--- What the exercise asks ---
Return every line from the one with "(off ≤ 0x028" through the one with "rw [bufferTarget, if_neg", inclusive, exactly as it appears below.

Data extracted from a collection:
= = = = = = =

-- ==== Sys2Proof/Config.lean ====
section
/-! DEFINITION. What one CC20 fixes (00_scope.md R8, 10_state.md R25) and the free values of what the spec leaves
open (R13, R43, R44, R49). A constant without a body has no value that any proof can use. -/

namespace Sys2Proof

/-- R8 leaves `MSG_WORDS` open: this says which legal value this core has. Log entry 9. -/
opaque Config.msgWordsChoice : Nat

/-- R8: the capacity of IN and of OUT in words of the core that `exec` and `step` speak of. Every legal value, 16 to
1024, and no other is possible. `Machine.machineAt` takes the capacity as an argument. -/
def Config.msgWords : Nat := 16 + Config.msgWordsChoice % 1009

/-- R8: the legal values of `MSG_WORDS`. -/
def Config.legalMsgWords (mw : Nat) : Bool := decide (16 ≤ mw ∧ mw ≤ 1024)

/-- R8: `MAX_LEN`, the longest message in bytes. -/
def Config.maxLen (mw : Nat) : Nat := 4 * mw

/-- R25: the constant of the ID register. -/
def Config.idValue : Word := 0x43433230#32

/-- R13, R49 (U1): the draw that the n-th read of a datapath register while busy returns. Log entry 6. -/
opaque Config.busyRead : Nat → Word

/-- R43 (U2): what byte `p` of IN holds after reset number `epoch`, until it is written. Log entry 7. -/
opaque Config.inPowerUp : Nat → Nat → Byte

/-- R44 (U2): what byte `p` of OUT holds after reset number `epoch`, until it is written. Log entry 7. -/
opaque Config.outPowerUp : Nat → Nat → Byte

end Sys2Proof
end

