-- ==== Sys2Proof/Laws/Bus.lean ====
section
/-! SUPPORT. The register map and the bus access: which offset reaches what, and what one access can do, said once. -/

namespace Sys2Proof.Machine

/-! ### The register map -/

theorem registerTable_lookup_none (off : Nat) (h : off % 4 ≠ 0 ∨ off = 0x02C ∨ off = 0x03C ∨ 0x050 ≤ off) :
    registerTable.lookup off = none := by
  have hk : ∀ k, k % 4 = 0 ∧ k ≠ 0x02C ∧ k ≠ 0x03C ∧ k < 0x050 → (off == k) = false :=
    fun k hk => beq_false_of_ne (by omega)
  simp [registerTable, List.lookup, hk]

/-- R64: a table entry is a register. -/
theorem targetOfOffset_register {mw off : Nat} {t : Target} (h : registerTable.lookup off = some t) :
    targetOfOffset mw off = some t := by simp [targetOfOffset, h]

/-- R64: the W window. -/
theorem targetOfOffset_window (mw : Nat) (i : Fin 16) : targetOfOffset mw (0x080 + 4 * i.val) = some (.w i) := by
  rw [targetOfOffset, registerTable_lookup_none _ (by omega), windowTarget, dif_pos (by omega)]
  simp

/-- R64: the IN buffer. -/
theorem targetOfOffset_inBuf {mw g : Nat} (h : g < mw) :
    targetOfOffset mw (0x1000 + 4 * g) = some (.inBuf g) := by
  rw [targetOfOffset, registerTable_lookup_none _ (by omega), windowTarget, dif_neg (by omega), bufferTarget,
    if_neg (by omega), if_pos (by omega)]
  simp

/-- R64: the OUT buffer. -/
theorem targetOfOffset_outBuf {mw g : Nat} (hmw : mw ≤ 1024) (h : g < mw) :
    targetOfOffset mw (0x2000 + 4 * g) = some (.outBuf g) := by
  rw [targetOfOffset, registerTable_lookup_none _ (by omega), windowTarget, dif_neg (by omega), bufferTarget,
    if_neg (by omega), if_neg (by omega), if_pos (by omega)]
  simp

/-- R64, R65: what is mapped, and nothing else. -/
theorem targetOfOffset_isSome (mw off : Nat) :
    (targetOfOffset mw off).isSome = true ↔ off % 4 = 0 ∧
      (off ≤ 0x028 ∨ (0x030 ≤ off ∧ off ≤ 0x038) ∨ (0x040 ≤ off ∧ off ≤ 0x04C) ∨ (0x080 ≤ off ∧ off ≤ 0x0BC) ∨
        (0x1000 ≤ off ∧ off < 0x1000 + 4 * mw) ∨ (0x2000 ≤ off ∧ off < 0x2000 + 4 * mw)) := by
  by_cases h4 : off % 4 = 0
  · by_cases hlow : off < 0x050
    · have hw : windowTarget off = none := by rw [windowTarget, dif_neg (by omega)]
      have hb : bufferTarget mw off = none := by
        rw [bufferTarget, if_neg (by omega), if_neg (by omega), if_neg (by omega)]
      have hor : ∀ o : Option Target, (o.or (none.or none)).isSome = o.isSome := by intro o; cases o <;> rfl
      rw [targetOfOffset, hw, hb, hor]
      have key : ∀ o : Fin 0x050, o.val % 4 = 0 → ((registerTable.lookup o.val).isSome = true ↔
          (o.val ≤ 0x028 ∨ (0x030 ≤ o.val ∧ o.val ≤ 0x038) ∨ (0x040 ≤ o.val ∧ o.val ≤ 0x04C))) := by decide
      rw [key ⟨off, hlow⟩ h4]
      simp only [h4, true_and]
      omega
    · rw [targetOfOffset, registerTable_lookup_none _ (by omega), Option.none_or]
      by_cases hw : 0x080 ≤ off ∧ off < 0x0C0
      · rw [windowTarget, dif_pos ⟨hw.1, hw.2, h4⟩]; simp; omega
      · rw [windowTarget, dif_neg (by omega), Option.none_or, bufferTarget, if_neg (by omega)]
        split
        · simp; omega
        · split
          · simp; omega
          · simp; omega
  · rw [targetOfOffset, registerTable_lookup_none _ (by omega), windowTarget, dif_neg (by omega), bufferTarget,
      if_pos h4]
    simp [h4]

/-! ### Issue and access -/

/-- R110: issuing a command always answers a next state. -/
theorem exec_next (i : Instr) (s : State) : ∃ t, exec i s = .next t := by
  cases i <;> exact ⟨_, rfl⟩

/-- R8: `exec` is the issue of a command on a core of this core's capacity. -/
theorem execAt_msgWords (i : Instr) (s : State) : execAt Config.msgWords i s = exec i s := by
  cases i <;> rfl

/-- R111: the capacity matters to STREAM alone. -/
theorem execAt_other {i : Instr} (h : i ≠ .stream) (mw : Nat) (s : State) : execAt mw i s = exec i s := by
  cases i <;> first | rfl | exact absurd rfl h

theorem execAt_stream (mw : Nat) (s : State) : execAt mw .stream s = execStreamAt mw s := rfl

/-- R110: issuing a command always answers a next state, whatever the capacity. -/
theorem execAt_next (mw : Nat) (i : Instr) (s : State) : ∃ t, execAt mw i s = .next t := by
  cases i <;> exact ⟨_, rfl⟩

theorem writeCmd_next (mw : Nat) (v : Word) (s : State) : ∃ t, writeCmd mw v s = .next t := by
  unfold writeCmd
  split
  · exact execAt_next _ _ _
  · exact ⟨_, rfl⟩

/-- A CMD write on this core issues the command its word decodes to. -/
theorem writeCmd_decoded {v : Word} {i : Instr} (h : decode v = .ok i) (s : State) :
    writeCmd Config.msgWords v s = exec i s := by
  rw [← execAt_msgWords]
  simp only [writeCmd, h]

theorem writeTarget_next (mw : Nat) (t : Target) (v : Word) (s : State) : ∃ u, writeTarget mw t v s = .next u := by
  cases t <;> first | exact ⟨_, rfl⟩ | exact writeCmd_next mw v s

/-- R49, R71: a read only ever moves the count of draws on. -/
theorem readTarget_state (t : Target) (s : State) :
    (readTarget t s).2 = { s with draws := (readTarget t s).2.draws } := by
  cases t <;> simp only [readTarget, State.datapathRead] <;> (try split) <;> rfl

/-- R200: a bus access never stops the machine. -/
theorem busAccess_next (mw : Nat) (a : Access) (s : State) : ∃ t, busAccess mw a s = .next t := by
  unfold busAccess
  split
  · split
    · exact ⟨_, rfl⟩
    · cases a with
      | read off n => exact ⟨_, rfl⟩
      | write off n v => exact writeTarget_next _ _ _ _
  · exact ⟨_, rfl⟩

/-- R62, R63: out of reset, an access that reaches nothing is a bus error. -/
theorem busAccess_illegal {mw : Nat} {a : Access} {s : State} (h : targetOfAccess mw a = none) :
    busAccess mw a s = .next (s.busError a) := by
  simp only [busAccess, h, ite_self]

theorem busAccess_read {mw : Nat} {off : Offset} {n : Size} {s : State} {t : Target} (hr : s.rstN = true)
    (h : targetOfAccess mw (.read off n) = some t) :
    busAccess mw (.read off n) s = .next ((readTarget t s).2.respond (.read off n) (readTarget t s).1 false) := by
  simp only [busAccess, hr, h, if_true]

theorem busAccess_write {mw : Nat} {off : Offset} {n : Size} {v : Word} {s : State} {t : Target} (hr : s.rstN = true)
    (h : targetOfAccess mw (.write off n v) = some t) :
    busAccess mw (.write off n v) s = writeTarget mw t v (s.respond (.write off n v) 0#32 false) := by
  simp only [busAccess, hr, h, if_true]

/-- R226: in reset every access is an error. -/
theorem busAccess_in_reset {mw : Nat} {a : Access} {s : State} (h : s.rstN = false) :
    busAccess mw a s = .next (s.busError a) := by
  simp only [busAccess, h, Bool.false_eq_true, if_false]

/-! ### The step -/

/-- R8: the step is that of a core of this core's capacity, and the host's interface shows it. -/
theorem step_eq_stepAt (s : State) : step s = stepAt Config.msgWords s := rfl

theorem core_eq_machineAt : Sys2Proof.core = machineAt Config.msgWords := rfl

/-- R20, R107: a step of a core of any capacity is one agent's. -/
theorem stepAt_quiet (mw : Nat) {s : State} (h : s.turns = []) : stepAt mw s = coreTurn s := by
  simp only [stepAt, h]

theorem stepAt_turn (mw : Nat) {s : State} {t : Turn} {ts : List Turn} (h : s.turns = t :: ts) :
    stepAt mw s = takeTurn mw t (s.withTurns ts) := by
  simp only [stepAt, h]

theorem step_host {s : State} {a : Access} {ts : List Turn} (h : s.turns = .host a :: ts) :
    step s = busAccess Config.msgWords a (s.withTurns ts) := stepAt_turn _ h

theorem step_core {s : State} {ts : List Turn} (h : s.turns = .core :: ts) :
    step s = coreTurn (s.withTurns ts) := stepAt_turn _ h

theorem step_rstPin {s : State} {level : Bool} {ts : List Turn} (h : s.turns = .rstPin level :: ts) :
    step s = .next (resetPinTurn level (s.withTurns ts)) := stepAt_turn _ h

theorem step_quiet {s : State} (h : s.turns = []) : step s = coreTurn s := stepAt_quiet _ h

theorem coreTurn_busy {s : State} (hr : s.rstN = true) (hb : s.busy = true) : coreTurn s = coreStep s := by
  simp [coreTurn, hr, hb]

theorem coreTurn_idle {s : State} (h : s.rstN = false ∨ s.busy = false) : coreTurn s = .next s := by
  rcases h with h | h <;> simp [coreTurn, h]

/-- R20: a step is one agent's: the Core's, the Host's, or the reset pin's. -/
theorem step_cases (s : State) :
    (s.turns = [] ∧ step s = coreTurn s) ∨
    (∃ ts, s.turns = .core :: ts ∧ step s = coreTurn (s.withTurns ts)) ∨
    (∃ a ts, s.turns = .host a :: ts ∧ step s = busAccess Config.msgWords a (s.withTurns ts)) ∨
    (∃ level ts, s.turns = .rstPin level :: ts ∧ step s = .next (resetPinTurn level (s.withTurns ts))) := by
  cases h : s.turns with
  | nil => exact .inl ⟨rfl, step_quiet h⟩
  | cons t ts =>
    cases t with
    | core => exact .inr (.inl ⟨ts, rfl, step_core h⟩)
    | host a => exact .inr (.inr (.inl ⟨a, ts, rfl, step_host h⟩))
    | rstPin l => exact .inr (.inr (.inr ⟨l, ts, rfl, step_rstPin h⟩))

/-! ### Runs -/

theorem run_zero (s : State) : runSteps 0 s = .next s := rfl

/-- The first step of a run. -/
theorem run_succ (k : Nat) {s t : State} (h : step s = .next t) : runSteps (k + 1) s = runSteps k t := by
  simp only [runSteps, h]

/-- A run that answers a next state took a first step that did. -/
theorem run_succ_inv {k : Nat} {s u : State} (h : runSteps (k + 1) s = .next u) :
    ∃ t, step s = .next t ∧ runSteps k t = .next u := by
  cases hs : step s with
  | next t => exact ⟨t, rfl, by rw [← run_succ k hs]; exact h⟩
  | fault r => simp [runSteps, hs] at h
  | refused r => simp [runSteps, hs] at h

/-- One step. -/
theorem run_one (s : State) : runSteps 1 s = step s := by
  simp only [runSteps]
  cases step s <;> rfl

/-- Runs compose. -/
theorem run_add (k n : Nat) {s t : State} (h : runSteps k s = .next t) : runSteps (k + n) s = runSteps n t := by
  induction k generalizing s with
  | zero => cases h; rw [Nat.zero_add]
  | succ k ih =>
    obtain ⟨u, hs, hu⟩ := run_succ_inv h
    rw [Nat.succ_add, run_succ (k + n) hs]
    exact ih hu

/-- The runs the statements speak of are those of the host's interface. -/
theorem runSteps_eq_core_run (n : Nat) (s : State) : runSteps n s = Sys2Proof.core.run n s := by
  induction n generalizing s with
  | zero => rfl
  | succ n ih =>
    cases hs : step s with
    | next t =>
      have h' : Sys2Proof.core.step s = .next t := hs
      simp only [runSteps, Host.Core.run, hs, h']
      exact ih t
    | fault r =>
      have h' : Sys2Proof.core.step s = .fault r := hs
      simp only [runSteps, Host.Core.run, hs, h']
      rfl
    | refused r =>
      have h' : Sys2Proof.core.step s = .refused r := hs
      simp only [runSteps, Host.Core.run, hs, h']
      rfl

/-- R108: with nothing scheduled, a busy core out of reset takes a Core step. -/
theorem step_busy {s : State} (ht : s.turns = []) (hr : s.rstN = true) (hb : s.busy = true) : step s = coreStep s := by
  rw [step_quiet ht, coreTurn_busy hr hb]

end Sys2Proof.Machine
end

= = = = = = =

--- Exercise response ---
      (off ≤ 0x028 ∨ (0x030 ≤ off ∧ off ≤ 0x038) ∨ (0x040 ≤ off ∧ off ≤ 0x04C) ∨ (0x080 ≤ off ∧ off ≤ 0x0BC) ∨
        (0x1000 ≤ off ∧ off < 0x1000 + 4 * mw) ∨ (0x2000 ≤ off ∧ off < 0x2000 + 4 * mw)) := by
  by_cases h4 : off % 4 = 0
  · by_cases hlow : off < 0x050
    · have hw : windowTarget off = none := by rw [windowTarget, dif_neg (by omega)]
      have hb : bufferTarget mw off = none := by
        rw [bufferTarget, if_neg (by omega), if_neg (by omega), if_neg (by omega)]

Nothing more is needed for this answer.